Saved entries
::::
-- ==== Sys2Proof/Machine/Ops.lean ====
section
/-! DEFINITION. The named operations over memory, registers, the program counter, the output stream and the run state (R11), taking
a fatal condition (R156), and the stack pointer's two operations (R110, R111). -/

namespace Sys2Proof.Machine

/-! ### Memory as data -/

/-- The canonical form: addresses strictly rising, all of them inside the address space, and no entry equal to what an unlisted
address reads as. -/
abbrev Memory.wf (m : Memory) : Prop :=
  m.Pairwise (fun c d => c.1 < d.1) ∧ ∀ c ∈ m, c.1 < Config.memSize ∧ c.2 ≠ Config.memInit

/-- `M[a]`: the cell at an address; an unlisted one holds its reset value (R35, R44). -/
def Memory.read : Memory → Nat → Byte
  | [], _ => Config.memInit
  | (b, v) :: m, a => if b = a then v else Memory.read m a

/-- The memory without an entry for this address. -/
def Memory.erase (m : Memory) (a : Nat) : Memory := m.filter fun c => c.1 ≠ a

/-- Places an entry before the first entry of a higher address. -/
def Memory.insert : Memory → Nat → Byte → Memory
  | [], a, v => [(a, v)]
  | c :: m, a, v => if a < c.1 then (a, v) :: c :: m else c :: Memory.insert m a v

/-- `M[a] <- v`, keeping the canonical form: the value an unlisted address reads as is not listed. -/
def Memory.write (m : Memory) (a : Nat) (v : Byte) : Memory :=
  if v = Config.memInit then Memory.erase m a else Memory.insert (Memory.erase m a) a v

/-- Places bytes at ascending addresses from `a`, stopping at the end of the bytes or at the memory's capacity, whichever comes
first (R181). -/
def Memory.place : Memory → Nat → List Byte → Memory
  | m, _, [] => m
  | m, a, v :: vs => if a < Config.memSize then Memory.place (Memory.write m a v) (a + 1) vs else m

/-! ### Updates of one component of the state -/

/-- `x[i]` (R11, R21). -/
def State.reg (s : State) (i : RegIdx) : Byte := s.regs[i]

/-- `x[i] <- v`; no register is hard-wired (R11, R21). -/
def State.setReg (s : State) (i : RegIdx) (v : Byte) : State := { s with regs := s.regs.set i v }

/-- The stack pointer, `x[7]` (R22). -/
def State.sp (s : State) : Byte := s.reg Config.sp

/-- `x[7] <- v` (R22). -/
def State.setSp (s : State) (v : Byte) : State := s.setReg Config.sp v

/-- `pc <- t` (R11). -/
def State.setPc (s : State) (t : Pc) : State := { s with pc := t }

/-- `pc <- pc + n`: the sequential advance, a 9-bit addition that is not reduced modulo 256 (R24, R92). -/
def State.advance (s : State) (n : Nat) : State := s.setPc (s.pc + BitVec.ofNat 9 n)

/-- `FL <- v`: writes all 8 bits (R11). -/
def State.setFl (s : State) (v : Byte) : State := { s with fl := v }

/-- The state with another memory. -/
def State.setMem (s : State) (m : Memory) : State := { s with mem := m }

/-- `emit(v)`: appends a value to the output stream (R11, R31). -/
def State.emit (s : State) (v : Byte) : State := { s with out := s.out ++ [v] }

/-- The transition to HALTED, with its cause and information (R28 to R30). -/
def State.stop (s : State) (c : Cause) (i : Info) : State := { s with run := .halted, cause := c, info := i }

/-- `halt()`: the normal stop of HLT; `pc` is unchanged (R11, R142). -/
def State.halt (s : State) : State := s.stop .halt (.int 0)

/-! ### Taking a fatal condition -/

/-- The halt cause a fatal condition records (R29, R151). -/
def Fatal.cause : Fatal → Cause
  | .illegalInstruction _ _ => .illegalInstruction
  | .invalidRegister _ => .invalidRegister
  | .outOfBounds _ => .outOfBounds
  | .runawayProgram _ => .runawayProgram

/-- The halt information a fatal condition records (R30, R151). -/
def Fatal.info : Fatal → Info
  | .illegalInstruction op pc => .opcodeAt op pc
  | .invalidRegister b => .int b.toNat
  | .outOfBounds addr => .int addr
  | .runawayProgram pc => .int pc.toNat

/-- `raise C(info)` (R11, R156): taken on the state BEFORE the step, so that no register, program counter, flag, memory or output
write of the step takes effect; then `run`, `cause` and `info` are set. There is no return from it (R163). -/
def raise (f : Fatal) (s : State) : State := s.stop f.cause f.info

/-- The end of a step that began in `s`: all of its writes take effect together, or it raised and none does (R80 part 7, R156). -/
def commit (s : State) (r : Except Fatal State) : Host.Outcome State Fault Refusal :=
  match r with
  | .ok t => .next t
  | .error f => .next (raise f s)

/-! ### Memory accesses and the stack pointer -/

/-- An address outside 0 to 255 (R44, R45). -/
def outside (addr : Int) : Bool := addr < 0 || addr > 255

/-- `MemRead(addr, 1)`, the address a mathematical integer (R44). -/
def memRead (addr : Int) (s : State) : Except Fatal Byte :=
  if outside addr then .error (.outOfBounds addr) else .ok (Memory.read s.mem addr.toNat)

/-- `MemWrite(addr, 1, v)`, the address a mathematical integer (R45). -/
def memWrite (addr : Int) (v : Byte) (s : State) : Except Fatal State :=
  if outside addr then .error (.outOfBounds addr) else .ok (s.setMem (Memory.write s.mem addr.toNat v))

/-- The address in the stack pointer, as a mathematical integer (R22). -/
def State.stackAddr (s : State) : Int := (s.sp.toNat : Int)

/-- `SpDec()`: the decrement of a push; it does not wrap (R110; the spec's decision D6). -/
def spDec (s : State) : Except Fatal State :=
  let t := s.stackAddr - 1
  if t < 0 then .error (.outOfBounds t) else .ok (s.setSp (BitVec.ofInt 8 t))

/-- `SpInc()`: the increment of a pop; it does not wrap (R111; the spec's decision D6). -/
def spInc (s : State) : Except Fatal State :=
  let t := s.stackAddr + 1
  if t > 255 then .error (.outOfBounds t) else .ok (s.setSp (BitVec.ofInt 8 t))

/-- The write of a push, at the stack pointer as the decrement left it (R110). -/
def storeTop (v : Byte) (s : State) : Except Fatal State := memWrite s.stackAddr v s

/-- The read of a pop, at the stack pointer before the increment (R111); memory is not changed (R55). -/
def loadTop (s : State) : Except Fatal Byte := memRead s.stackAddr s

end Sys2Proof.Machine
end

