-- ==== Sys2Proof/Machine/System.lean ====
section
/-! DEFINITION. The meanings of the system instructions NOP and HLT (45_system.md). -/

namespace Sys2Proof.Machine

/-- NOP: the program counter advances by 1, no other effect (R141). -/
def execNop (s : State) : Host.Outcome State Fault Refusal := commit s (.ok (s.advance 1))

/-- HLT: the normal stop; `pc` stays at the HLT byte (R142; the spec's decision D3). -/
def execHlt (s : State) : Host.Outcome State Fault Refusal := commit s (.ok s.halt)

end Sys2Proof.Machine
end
::::
# To do
Without changing anything, quote the lines from the top of the data to the line that contains "a fatal condition (R156), and", including that line.

# Answer for this exercise
-- ==== Sys2Proof/Machine/Ops.lean ====
section
/-! DEFINITION. The named operations over memory, registers, the program counter, the output stream and the run state (R11), taking
a fatal condition (R156), and the stack pointer's two operations (R110, R111). -/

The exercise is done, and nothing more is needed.